▶ Exercise prompt: Could you write out the opening lines of the data, word for word, stopping after the line that contains "theorem ledgerAction_of_withBits (w"?

Saved entries:
-- ==== Sys2Proof/Proofs/LedgerActionsAndFuses.lean ====
section
/-!
PROOFS. The repair ledger's actions and their ends, fuse records, the lookups of both and of the test's records, and the
tiers of the shutdown test.
-/
namespace Sys2Proof.Machine

/-! ### Actions of the ledger -/

section Actions
variable {s : State} {p : Path} {v : Word} {k : Nat}

/-- The word of an action carries its number alone. -/
theorem ledgerAction_of_withBits (w : Word) (hk : k < 16) : bitsOf (withBits w 31 28 k).toNat 31 28 = k :=
  bitsOf_withBits w 31 28 k (by decide) (by decide) hk

/-- What CAL_LDG_CTL holds, and the action that is noted, when action `k` is accepted (R431, R441). -/
def State.actionBegun (s : State) (p : Path) (v : Word) (k : Nat) : State :=
  let t := (s.plainWrite (pathNum p) .CAL_LDG_CTL 0 0 v).setFlag F.CAL_LDG_CTL_BUSY true
  { t with mram := { t.mram with
    ledgerAct := some ⟨k, s.fld F.CAL_LDG_IDX_INDEX, bitsOf v.toNat 20 16, bitsOf v.toNat 13 0⟩ } }

/-- An action is accepted in ACTIVE while none runs, REMOVE in SAFE too; RECORD_COND alone asks no session. -/
theorem wLdgCtl_accepts (hv : bitsOf v.toNat 31 28 = k) (hk : k = 1 ∨ k = 2 ∨ k = 3)
    (ho : k = 3 ∨ s.sessionOk p = true) (hb : s.flag F.CAL_LDG_CTL_BUSY = false)
    (hm : s.mode = .active ∨ k = 1 ∧ s.mode = .safe) : s.wLdgCtl p v = done (s.actionBegun p v k) := by
  have hnum : ¬ (k = 0 ∨ 3 < k) := by omega
  have hsess : ¬ ((k = 1 ∨ k = 2) ∧ (!s.sessionOk p) = true) := by
    rintro ⟨hk', hno⟩
    rcases ho with rfl | ho
    · omega
    · simp [ho] at hno
  have hmode : (s.mode == .active || (k == 1 && s.mode == .safe)) = true := by simpa using hm
  simp only [State.wLdgCtl, hv, hnum, hsess, hb, hmode, Bool.not_true, Bool.false_eq_true, or_self, if_false]
  rfl

theorem wLdgCtl_fuse_safe (hv : bitsOf v.toNat 31 28 = 2) (ho : s.sessionOk p = true) (hm : s.mode = .safe) :
    s.wLdgCtl p v = ignored s := by
  simp [State.wLdgCtl, hv, ho, hm]

end Actions

/-- A fuse blown from an entry takes the lowest free record, and the entry goes (R431). -/
theorem ledgerFuse_free {s : State} {e : Words} {n index : Nat} (hf : s.freeFuse = some n) : s.ledgerFuse index e true =
    ((s.setFuse n (BitVec.ofNat 64 (fuseOf e))).setLedger index none).ledgerResult 0 := by
  unfold State.ledgerFuse
  split
  next hn => exact absurd (hf.symm.trans hn) nofun
  next m hm =>
    cases hf.symm.trans hm
    exact if_pos rfl

section ActionEnds
variable {s : State} {a : LedgerAct} (hr : s.mramRuns = true) (ha : s.mram.ledgerAct = some a)
include hr ha

/-- RECORD_COND of a conductor that its group's spare does not replace ends with 6 (R431). -/
theorem ledgerActionEnd_notReplaced (h3 : a.action = 3) (hn : s.replaced a.ch (a.cond / 64) ≠ some a.cond) (ok : Bool) :
    s.ledgerActionEnd ok = s.ledgerResult 6 := by
  simp only [State.ledgerActionEnd, hr, ha, h3, hn, ne_eq, not_false_eq_true, Bool.not_true, Bool.false_eq_true, if_true,
    if_false]

/-- REMOVE and FUSE of an empty position end with 1. -/
theorem ledgerActionEnd_noEntry (h3 : a.action ≠ 3) (he : s.mram.ledger.get (fun _ => none) a.index = none) (ok : Bool) :
    s.ledgerActionEnd ok = s.ledgerResult 1 := by
  simp only [State.ledgerActionEnd, hr, ha, h3, he, Bool.not_true, Bool.false_eq_true, if_false]

/-- REMOVE frees the position of its entry; FUSE blows a record from an entry of a spare and ends with 3 at any other. -/
theorem ledgerActionEnd_entry {e : Words} (h3 : a.action ≠ 3) (he : s.mram.ledger.get (fun _ => none) a.index = some e)
    (ok : Bool) : s.ledgerActionEnd ok =
      if a.action = 1 then
        if ok then (s.setLedger a.index none).ledgerResult 0 else (s.raise 101 0).ledgerResult 4
      else if replacing (entType e) then s.ledgerFuse a.index e ok
      else s.ledgerResult 3 := by
  simp only [State.ledgerActionEnd, hr, ha, h3, he, Bool.not_true, Bool.false_eq_true, if_false]

theorem ledgerActionEnd_remove {e : Words} (h1 : a.action = 1)
    (he : s.mram.ledger.get (fun _ => none) a.index = some e) (ok : Bool) : s.ledgerActionEnd ok =
      if ok then (s.setLedger a.index none).ledgerResult 0 else (s.raise 101 0).ledgerResult 4 :=
  (ledgerActionEnd_entry hr ha (by omega) he ok).trans (if_pos h1)

theorem ledgerActionEnd_fuse {e : Words} (h2 : a.action = 2) (he : s.mram.ledger.get (fun _ => none) a.index = some e)
    (ht : replacing (entType e) = true) (ok : Bool) : s.ledgerActionEnd ok = s.ledgerFuse a.index e ok :=
  (ledgerActionEnd_entry hr ha (by omega) he ok).trans ((if_neg (by omega)).trans (if_pos ht))

end ActionEnds

/-! ### Fuse records -/

section Fuses
variable {s : State} {p : Path} {v : Word}

/-- What a lookup of a fuse record shows (R441). -/
def State.fuseShown (s : State) (p : Path) (v : Word) : State :=
  (((s.plainWrite (pathNum p) .CAL_FUSE_CTL 0 0 v).setReg (adr .CAL_FUSE_REC_LO)
    ((s.fuseRecord (bitsOf v.toNat 10 0)).setWidth 32)).setReg (adr .CAL_FUSE_REC_HI)
    ((s.fuseRecord (bitsOf v.toNat 10 0) >>> 32).setWidth 32)).setFlag F.CAL_FUSE_CTL_VALID true

theorem wFuseCtl_looks (hc : bitOf v.toNat 31 = false) : s.wFuseCtl p v = done (s.fuseShown p v) :=
  if_neg (by simp [hc])

/-- CANCEL of a record in use is noted, with the record shown (R432). -/
theorem wFuseCtl_cancels (hc : bitOf v.toNat 31 = true) (ho : s.sessionOk p = true) (hm : s.mode = .active)
    (hb : s.flag F.CAL_FUSE_CTL_BUSY = false) (hu : bitsOf (s.fuseRecord (bitsOf v.toNat 10 0)).toNat 63 62 = 2) :
    s.wFuseCtl p v =
      let t := (s.fuseShown p v).setFlag F.CAL_FUSE_CTL_BUSY true
      done { t with mram := { t.mram with fuseCancel := some (bitsOf v.toNat 10 0) } } := by
  simp only [State.wFuseCtl, hc, ho, hm, hb, hu, ne_eq, not_true_eq_false, Bool.not_true, Bool.false_eq_true, or_self,
    if_true, if_false]
  rfl

theorem fuseCancelEnd_eq {n : Nat} {t : State} (hn : s.mram.fuseCancel = some n)
    (ht : t = { s with mram := { s.mram with fuseCancel := none } }) (ok : Bool) : s.fuseCancelEnd ok =
      (((if ok then t.setFuse n (t.fuseRecord n ||| (1 <<< 62)) else t).setFlag F.CAL_FUSE_CTL_BUSY false).setFld
        F.CAL_FUSE_CTL_RESULT (if ok then 0 else 5)).latch F.POLL_SUMMARY_DONE := by
  simp only [State.fuseCancelEnd, hn, ← ht]

end Fuses

/-! ### The shutdown test -/

section Test
variable {s u : State} {t : Nat} {found : List TestFind}

/-- Without a manager a tier that was tested hands over to the next, and the last ends the test (R433). -/
theorem tierTest_unmanaged (hm : s.mode = .shutdownTest) (hr : s.flag F.CAL_TST_STS_RUNNING = true)
    (ht : s.fld F.CAL_TST_STS_TIER = t) (hw : s.flag F.CAL_TST_STS_PERMIT_WAIT = false) (hu : u = s.runTier t found)
    (hn : u.hasManager = false) : s.tierTest t found =
      if t < 3 then u.nextTier (t + 1)
      else ((u.setFlag F.CAL_TST_STS_RUNNING false).setFlag F.CAL_TST_STS_VALID true).shutdownDone := by
  simp only [State.tierTest, hm, hr, ht, hw, ← hu, hn, Bool.not_false, Bool.false_eq_true, and_self, if_true, if_false]

theorem permitTimeout_waiting (hm : s.mode = .shutdownTest) (hw : s.flag F.CAL_TST_STS_PERMIT_WAIT = true) :
    s.permitTimeout = (((s.advanceTo (s.cwy.askedAt + 5000000000)).setFlag F.CAL_TST_STS_PERMIT_WAIT false).setFlag
      F.CAL_TST_STS_PERMIT_TIMEOUT true).wakeTier (s.fld F.CAL_TST_STS_TIER) := if_pos ⟨hm, hw⟩

theorem nextTier_managed (h : (s.setFld F.CAL_TST_STS_TIER t).hasManager = true) : s.nextTier t =
    ((s.setFld F.CAL_TST_STS_TIER t).setFlag F.CAL_TST_STS_PERMIT_WAIT true).askPermit 0 t := if_pos h

end Test

end Sys2Proof.Machine

namespace Sys2Proof
open Machine

/-- Settles O55: each write by what its register makes of its word, each end by the action it ends, and the test by its
tier. -/
theorem ledgerFusesAndTheShutdownTest : Obligations.LedgerFusesAndTheShutdownTest := by
  unfold Obligations.LedgerFusesAndTheShutdownTest
  refine ⟨?_, ?_, ?_, ?_, ?_, ?_, ?_, ?_, ?_, ?_, ?_, ?_, ?_, ?_, ?_, ?_, ?_⟩
  · rintro p w s _ rfl hg ho hb hm _ rfl
    have hmode : s.mode = .active ∨ 1 = 1 ∧ s.mode = .safe := hm.imp_right fun h => ⟨rfl, h⟩
    exact finished_eq (s.writeOn_done p .CAL_LDG_CTL 0 0 _ _ hg
      (wLdgCtl_accepts (ledgerAction_of_withBits w (by decide)) (by decide) (.inr ho) hb hmode))
  · rintro p w s _ rfl hg ho hb hm _ rfl
    exact finished_eq (s.writeOn_done p .CAL_LDG_CTL 0 0 _ _ hg
      (wLdgCtl_accepts (ledgerAction_of_withBits w (by decide)) (by decide) (.inr ho) hb (.inl hm)))
  · rintro p w s _ rfl hg hb hm _ rfl
    exact finished_eq (s.writeOn_done p .CAL_LDG_CTL 0 0 _ _ hg
      (wLdgCtl_accepts (ledgerAction_of_withBits w (by decide)) (by decide) (.inl rfl) hb (.inl hm)))
  · rintro p w s _ rfl hg ho hm
    exact finished_eq (s.writeOn_ignored p .CAL_LDG_CTL 0 0 _ hg
      (wLdgCtl_fuse_safe (ledgerAction_of_withBits w (by decide)) ho hm))
  · exact fun s a e hr ha h1 he =>
      ⟨finished_eq (ledgerActionEnd_remove hr ha h1 he true), finished_eq (ledgerActionEnd_remove hr ha h1 he false)⟩
  · exact fun s a e n hr ha h2 he ht hf => finished_eq
      ((ledgerActionEnd_fuse hr ha h2 he ht true).trans (ledgerFuse_free hf))
  · exact fun s a ok hr ha h he => finished_eq (ledgerActionEnd_noEntry hr ha (by omega) he ok)
  · exact fun s a hr ha h3 hn => finished_eq (ledgerActionEnd_notReplaced hr ha h3 hn true)
  · rintro p w s _ _ _ _ rfl hg ho hm hb rfl rfl hu rfl
    exact finished_eq (s.writeOn_done p .CAL_FUSE_CTL 0 0 _ _ hg
      (wFuseCtl_cancels (bitOf_withBits w 31 true (by decide)) ho hm hb hu))
  · exact fun s n t hn ht => ⟨finished_eq (fuseCancelEnd_eq hn ht true), finished_eq (fuseCancelEnd_eq hn ht false)⟩
  · rintro p w s _ _ hg rfl rfl
    exact finished_eq (s.writeOn_done p .CAL_LDG_IDX 0 0 w _ hg rfl)
  · rintro p w s _ hg rfl
    exact finished_eq (s.writeOn_done p .CAL_TST_IDX 0 0 w _ hg rfl)
  · rintro p w s _ _ rfl hg rfl
    exact finished_eq (s.writeOn_done p .CAL_FUSE_CTL 0 0 _ _ hg
      (wFuseCtl_looks (bitOf_withBits w 31 false (by decide))))
  · intro t found s u hm hr ht hw hu hn
    have htest := tierTest_unmanaged hm hr ht hw hu hn
    exact ⟨fun h => finished_eq (htest.trans (if_pos h)), fun h => finished_eq (htest.trans (if_neg (by omega)))⟩
  · exact fun s hm hw => finished_eq (permitTimeout_waiting hm hw)
  · rintro s t _ rfl
    exact ⟨nextTier_managed, nextTier_unmanaged⟩
  · exact fun s => rfl

end Sys2Proof
end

▶ Answer space:
-- ==== Sys2Proof/Proofs/LedgerActionsAndFuses.lean ====
section
/-!
PROOFS. The repair ledger's actions and their ends, fuse records, the lookups of both and of the test's records, and the
tiers of the shutdown test.
-/
namespace Sys2Proof.Machine

/-! ### Actions of the ledger -/

section Actions
variable {s : State} {p : Path} {v : Word} {k : Nat}

/-- The word of an action carries its number alone. -/
theorem ledgerAction_of_withBits (w : Word) (hk : k < 16) : bitsOf (withBits w 31 28 k).toNat 31 28 = k :=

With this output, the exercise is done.